START Entries shown

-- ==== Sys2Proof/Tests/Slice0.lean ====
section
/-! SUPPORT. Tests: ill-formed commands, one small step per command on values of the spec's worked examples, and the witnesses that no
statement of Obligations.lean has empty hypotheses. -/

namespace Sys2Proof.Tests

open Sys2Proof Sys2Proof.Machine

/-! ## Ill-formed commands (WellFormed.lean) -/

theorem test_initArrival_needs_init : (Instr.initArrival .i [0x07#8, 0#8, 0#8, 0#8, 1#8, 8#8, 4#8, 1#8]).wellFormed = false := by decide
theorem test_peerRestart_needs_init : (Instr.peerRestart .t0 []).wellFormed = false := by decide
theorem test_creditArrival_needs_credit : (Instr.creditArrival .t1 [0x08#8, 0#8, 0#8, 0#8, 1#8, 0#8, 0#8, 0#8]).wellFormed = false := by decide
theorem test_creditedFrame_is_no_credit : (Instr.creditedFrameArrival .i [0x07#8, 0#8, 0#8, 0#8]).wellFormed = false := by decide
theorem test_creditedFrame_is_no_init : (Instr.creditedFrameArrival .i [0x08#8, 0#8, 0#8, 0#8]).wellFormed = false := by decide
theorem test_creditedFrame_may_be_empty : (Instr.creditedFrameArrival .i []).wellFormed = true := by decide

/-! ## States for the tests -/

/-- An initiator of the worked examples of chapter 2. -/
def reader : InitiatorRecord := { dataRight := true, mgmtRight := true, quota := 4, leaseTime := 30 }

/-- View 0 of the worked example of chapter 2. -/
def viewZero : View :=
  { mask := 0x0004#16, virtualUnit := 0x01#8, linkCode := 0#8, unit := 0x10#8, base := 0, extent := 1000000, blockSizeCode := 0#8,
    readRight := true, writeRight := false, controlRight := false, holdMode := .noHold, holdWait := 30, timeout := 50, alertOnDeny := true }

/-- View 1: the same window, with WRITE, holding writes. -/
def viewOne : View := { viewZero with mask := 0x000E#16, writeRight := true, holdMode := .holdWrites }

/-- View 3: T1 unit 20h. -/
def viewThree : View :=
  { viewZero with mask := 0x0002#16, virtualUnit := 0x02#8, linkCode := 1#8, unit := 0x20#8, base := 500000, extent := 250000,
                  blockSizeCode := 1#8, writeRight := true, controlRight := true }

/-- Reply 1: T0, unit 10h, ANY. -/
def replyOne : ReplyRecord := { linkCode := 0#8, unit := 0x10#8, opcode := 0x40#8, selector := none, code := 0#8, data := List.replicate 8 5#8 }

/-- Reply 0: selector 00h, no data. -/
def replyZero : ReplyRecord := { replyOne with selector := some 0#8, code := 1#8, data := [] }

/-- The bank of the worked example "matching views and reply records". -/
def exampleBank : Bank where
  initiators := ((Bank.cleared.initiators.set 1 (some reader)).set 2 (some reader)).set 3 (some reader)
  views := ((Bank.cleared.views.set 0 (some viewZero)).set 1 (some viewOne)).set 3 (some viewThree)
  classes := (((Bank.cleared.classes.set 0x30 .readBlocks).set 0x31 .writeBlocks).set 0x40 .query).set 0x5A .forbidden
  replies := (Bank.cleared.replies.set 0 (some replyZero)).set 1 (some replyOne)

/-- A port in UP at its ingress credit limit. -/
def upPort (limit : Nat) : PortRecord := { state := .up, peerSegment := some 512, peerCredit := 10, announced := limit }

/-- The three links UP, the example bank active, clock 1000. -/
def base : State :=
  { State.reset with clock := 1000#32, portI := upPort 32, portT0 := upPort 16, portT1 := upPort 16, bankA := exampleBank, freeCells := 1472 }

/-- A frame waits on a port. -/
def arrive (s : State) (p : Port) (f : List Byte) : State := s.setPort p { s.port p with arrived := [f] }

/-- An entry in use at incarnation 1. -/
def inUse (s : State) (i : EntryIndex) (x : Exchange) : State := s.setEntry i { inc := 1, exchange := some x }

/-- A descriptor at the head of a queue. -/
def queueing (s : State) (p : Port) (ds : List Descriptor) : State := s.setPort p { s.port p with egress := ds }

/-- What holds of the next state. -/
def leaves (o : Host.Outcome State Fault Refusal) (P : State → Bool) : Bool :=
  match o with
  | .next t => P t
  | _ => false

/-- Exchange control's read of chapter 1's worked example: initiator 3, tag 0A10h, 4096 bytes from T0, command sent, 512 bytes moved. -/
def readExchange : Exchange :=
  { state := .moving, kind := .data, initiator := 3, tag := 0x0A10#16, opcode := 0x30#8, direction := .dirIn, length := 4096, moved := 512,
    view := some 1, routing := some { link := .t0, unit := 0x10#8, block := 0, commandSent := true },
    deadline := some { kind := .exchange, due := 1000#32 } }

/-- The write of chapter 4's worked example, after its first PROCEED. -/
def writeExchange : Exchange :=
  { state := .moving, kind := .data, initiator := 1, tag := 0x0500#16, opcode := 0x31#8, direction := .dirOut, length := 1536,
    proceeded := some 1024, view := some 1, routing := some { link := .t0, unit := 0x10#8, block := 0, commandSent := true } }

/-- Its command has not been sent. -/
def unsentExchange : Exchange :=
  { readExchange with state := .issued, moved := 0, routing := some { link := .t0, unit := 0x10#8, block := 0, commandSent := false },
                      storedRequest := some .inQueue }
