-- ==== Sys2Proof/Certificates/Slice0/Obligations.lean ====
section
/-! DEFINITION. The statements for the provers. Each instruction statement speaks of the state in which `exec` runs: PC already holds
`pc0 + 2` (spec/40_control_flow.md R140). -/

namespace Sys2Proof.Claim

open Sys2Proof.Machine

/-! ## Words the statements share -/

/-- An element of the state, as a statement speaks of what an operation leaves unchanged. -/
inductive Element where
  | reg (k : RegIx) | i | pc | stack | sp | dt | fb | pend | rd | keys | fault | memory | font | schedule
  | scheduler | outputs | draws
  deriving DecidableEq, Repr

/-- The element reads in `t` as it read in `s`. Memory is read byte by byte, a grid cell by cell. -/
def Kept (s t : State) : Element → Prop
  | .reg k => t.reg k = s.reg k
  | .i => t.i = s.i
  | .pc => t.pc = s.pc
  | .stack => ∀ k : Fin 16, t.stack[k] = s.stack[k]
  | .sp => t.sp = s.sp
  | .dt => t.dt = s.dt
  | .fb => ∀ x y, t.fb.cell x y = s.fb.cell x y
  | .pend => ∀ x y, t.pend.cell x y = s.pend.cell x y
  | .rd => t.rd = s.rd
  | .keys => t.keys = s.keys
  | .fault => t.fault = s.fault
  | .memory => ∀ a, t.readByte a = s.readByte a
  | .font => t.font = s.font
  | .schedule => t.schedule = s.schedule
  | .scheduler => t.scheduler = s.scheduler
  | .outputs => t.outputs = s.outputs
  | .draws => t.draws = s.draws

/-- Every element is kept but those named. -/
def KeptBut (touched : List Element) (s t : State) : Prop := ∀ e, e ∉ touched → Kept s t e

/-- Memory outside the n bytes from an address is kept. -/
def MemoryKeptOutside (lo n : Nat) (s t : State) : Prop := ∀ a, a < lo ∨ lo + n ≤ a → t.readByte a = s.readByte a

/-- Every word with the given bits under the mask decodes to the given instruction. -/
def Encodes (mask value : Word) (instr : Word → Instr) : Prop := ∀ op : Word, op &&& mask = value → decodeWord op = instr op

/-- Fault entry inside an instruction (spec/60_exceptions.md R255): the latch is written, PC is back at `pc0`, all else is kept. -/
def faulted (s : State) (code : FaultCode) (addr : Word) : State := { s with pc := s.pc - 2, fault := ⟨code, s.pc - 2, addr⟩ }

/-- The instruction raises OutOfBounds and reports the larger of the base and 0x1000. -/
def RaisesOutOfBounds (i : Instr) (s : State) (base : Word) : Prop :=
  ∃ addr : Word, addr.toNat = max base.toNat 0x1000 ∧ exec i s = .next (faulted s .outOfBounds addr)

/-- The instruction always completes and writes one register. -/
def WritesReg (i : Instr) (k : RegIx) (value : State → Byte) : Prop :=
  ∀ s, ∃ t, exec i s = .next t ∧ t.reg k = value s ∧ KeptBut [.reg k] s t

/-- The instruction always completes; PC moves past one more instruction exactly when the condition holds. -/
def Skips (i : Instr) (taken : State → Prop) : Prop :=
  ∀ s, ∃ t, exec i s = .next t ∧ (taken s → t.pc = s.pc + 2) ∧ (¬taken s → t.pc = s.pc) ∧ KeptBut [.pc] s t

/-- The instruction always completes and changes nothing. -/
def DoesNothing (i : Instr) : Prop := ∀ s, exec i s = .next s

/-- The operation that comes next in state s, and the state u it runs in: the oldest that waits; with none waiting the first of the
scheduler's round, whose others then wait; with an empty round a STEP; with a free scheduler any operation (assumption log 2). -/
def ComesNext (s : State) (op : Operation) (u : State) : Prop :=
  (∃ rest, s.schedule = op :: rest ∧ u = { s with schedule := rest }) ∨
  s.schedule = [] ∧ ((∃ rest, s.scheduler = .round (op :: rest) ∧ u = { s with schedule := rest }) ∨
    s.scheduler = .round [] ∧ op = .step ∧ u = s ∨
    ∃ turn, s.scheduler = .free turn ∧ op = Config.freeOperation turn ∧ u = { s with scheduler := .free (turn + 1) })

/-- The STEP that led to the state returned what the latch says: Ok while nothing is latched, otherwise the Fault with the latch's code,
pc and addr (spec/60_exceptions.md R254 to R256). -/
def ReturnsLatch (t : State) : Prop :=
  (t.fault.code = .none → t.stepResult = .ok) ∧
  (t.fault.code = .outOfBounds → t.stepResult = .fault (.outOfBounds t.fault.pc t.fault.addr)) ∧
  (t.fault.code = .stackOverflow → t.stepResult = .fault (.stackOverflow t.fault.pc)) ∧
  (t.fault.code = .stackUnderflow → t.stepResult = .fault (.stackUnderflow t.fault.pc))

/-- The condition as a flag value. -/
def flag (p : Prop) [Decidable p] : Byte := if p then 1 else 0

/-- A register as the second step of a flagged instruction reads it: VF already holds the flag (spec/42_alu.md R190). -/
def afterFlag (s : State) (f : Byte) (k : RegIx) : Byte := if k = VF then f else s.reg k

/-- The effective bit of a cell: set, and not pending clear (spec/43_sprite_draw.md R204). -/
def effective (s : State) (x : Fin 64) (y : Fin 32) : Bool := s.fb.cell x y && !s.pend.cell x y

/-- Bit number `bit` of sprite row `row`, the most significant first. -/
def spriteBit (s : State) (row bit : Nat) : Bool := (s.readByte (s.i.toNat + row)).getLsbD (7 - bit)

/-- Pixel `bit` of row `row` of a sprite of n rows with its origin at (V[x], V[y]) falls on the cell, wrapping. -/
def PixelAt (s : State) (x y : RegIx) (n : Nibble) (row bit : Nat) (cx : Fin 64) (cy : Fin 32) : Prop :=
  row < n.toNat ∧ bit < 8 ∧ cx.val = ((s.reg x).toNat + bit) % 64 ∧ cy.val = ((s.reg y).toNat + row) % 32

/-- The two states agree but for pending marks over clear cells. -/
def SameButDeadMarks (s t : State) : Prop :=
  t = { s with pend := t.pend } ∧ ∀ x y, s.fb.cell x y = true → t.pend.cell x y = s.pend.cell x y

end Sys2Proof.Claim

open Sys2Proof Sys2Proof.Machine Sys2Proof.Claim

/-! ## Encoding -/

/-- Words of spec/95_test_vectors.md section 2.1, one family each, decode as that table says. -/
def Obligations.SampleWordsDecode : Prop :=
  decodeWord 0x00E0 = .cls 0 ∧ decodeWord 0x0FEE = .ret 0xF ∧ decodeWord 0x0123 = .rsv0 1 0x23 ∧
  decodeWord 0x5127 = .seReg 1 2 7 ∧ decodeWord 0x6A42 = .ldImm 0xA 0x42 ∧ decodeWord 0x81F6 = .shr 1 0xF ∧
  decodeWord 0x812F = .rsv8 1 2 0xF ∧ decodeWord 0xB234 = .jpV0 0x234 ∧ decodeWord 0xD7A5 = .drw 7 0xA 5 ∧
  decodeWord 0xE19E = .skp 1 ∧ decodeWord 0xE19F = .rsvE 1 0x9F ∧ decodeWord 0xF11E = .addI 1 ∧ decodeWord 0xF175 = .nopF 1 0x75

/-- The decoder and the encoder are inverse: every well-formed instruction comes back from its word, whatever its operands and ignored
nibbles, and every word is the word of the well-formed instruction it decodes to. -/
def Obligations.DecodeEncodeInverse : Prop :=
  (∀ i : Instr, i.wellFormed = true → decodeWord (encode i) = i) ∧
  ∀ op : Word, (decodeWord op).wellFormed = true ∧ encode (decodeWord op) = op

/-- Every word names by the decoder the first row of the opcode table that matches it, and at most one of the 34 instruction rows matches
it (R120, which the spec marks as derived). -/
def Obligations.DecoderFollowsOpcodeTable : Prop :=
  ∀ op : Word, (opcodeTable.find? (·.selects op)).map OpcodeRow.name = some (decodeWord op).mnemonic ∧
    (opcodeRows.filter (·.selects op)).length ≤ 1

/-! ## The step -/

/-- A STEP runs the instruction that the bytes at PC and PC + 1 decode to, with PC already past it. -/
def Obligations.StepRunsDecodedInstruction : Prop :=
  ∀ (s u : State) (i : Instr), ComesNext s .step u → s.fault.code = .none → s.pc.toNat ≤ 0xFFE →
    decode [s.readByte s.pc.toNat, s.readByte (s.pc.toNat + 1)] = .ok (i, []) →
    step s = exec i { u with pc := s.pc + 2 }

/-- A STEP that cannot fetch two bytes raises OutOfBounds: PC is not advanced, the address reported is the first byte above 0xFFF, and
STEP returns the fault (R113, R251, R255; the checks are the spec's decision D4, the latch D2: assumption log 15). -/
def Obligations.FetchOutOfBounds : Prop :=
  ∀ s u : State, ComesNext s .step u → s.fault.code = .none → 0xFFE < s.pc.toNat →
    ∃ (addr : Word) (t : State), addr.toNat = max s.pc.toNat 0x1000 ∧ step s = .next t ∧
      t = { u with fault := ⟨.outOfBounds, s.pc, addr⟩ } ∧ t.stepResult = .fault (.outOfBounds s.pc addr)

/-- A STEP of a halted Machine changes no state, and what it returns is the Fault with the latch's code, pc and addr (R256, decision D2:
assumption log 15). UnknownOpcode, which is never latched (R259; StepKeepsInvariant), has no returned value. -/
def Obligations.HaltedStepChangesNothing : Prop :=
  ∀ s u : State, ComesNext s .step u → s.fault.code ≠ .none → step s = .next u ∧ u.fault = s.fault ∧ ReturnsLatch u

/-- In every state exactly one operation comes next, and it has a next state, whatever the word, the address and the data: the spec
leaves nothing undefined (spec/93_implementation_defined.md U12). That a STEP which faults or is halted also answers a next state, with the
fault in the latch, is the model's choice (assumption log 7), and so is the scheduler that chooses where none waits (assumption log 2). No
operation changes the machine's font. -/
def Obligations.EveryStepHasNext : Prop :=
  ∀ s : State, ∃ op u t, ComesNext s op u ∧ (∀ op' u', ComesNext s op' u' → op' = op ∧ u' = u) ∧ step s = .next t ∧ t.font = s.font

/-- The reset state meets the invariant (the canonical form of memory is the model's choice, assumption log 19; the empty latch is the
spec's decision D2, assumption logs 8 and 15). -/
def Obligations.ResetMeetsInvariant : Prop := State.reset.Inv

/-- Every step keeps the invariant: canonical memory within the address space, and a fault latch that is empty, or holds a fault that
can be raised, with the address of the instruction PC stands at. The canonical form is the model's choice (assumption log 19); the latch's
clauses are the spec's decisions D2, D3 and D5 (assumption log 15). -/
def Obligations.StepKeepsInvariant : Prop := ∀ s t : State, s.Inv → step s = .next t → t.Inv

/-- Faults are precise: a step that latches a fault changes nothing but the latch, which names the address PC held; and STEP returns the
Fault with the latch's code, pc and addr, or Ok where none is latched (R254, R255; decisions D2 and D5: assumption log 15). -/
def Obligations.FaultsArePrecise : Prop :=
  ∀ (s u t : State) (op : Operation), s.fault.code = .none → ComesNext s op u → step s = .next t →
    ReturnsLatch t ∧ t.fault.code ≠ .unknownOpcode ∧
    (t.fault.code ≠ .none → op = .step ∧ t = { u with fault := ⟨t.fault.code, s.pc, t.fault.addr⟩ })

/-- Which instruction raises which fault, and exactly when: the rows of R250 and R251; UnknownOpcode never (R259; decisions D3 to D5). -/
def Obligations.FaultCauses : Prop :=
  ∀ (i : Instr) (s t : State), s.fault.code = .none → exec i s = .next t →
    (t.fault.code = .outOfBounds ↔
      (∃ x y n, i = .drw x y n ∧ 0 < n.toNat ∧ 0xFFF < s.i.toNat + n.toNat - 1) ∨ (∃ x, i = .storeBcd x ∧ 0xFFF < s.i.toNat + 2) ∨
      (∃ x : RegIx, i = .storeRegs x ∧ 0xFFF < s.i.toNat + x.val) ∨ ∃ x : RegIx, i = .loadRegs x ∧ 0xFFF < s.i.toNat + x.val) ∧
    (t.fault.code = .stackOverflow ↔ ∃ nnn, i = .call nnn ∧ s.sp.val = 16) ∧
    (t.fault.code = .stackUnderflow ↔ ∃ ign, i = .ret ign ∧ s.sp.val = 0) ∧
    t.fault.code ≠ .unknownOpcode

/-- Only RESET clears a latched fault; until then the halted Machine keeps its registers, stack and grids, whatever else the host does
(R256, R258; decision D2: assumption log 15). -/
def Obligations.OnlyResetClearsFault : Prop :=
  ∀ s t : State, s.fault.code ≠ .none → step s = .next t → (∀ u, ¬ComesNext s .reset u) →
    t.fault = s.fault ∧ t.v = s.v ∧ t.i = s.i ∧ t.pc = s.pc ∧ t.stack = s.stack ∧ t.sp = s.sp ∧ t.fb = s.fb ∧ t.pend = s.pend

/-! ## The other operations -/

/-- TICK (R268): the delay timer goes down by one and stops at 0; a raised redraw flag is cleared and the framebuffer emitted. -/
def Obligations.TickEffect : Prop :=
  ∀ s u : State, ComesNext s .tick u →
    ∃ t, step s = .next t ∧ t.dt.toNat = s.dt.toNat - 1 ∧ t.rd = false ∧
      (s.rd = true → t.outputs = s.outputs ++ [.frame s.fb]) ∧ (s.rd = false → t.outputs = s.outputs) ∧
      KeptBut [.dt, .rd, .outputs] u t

END Entries shown

→ **Directions for this task**
Reproduce, word for word and in full, only the lines above that start at the line with "the tests -/" and run through the line with "credit limit. -/", both ends included.

→ **Response box**
/-! ## States for the tests -/

/-- An initiator of the worked examples of chapter 2. -/
def reader : InitiatorRecord := { dataRight := true, mgmtRight := true, quota := 4, leaseTime := 30 }

/-- View 0 of the worked example of chapter 2. -/
def viewZero : View :=
  { mask := 0x0004#16, virtualUnit := 0x01#8, linkCode := 0#8, unit := 0x10#8, base := 0, extent := 1000000, blockSizeCode := 0#8,
    readRight := true, writeRight := false, controlRight := false, holdMode := .noHold, holdWait := 30, timeout := 50, alertOnDeny := true }

/-- View 1: the same window, with WRITE, holding writes. -/
def viewOne : View := { viewZero with mask := 0x000E#16, writeRight := true, holdMode := .holdWrites }

/-- View 3: T1 unit 20h. -/
def viewThree : View :=
  { viewZero with mask := 0x0002#16, virtualUnit := 0x02#8, linkCode := 1#8, unit := 0x20#8, base := 500000, extent := 250000,
                  blockSizeCode := 1#8, writeRight := true, controlRight := true }

/-- Reply 1: T0, unit 10h, ANY. -/
def replyOne : ReplyRecord := { linkCode := 0#8, unit := 0x10#8, opcode := 0x40#8, selector := none, code := 0#8, data := List.replicate 8 5#8 }

/-- Reply 0: selector 00h, no data. -/
def replyZero : ReplyRecord := { replyOne with selector := some 0#8, code := 1#8, data := [] }

/-- The bank of the worked example "matching views and reply records". -/
def exampleBank : Bank where
  initiators := ((Bank.cleared.initiators.set 1 (some reader)).set 2 (some reader)).set 3 (some reader)
  views := ((Bank.cleared.views.set 0 (some viewZero)).set 1 (some viewOne)).set 3 (some viewThree)
  classes := (((Bank.cleared.classes.set 0x30 .readBlocks).set 0x31 .writeBlocks).set 0x40 .query).set 0x5A .forbidden
  replies := (Bank.cleared.replies.set 0 (some replyZero)).set 1 (some replyOne)

/-- A port in UP at its ingress credit limit. -/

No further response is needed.